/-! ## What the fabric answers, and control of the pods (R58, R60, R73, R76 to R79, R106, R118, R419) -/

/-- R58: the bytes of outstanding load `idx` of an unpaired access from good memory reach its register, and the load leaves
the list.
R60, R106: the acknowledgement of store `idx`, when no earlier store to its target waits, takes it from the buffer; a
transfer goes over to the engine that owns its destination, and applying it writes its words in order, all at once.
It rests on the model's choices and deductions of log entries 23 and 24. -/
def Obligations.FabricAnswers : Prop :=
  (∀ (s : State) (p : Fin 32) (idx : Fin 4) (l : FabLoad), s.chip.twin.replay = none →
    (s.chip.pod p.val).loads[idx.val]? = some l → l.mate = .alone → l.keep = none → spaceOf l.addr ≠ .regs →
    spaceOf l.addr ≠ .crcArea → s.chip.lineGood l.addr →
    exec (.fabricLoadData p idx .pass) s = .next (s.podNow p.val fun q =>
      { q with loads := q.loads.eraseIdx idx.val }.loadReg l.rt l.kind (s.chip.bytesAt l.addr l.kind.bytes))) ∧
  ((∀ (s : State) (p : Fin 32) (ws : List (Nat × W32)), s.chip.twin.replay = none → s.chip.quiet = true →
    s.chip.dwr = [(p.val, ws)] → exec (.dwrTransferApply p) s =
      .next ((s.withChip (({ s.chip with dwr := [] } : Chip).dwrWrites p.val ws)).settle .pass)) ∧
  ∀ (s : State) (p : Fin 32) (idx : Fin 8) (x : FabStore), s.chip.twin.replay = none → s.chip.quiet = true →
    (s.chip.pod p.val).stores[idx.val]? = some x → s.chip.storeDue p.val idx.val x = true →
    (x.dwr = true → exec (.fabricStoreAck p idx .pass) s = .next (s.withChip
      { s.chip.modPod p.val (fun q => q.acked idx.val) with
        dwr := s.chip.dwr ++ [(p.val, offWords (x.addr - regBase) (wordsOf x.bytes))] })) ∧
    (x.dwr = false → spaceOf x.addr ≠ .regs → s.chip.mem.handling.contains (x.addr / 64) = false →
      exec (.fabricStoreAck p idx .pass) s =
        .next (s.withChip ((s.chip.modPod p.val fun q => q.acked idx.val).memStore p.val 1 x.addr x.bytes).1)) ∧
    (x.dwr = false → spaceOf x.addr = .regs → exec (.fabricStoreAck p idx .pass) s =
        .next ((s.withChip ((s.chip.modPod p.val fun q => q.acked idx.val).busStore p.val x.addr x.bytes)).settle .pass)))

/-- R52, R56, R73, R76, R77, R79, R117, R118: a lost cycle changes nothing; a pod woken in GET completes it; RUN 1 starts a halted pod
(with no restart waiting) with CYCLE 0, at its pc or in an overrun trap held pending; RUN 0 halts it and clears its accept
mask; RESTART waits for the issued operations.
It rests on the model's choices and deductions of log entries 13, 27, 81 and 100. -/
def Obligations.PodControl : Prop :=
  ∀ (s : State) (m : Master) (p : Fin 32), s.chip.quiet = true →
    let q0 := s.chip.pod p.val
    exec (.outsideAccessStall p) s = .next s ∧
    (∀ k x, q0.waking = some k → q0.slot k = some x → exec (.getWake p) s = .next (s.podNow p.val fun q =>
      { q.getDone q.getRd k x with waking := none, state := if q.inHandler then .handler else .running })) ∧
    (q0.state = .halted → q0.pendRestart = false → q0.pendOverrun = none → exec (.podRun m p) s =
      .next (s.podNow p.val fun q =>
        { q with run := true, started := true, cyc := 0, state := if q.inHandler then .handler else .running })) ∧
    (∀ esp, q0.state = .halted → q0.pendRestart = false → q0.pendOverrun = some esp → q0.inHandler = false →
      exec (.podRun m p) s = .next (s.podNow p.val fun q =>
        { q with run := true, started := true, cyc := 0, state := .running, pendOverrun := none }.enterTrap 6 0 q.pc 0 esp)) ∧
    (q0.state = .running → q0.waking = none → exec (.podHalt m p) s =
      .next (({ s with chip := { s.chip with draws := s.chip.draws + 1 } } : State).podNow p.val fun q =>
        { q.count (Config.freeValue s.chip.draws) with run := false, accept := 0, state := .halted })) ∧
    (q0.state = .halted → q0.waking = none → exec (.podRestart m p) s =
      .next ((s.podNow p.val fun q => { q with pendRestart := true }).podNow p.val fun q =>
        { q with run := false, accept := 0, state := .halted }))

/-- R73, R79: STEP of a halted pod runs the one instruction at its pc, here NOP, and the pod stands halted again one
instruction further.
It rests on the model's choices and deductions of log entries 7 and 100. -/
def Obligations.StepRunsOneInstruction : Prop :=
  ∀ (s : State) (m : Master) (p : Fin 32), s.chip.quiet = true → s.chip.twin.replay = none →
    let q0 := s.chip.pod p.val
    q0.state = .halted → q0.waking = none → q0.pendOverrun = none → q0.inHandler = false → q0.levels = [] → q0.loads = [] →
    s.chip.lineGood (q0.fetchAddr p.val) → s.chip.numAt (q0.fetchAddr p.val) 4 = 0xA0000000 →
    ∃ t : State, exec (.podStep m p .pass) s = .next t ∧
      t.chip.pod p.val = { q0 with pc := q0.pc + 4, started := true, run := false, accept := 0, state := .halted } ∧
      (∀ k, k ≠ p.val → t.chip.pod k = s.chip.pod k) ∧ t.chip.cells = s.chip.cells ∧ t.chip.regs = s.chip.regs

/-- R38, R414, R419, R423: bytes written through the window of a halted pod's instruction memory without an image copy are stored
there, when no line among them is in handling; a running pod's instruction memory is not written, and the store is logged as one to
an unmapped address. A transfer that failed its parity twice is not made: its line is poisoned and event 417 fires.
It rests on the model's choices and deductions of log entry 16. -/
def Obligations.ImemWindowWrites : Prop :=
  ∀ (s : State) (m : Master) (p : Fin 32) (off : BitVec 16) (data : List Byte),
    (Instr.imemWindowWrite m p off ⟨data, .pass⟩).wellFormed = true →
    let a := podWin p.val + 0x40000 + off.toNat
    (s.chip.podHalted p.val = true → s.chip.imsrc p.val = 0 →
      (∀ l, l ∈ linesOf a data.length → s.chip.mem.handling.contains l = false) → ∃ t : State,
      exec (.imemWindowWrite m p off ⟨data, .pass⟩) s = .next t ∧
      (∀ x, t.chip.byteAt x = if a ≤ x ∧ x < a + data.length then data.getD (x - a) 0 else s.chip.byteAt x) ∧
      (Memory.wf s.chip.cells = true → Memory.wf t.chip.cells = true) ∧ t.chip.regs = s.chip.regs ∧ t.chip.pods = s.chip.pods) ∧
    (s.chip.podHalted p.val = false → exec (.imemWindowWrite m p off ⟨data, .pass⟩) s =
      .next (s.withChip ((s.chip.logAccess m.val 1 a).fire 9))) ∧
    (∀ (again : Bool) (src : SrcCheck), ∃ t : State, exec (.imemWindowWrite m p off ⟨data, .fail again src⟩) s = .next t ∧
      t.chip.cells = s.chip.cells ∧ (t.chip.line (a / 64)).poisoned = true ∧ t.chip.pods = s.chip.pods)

========

**Activity**
Report all lines of the material that contain the word "length".

**Result of the task**
      (∀ l, l ∈ linesOf a data.length → s.chip.mem.handling.contains l = false) → ∃ t : State,
      (∀ x, t.chip.byteAt x = if a ≤ x ∧ x < a + data.length then data.getD (x - a) 0 else s.chip.byteAt x) ∧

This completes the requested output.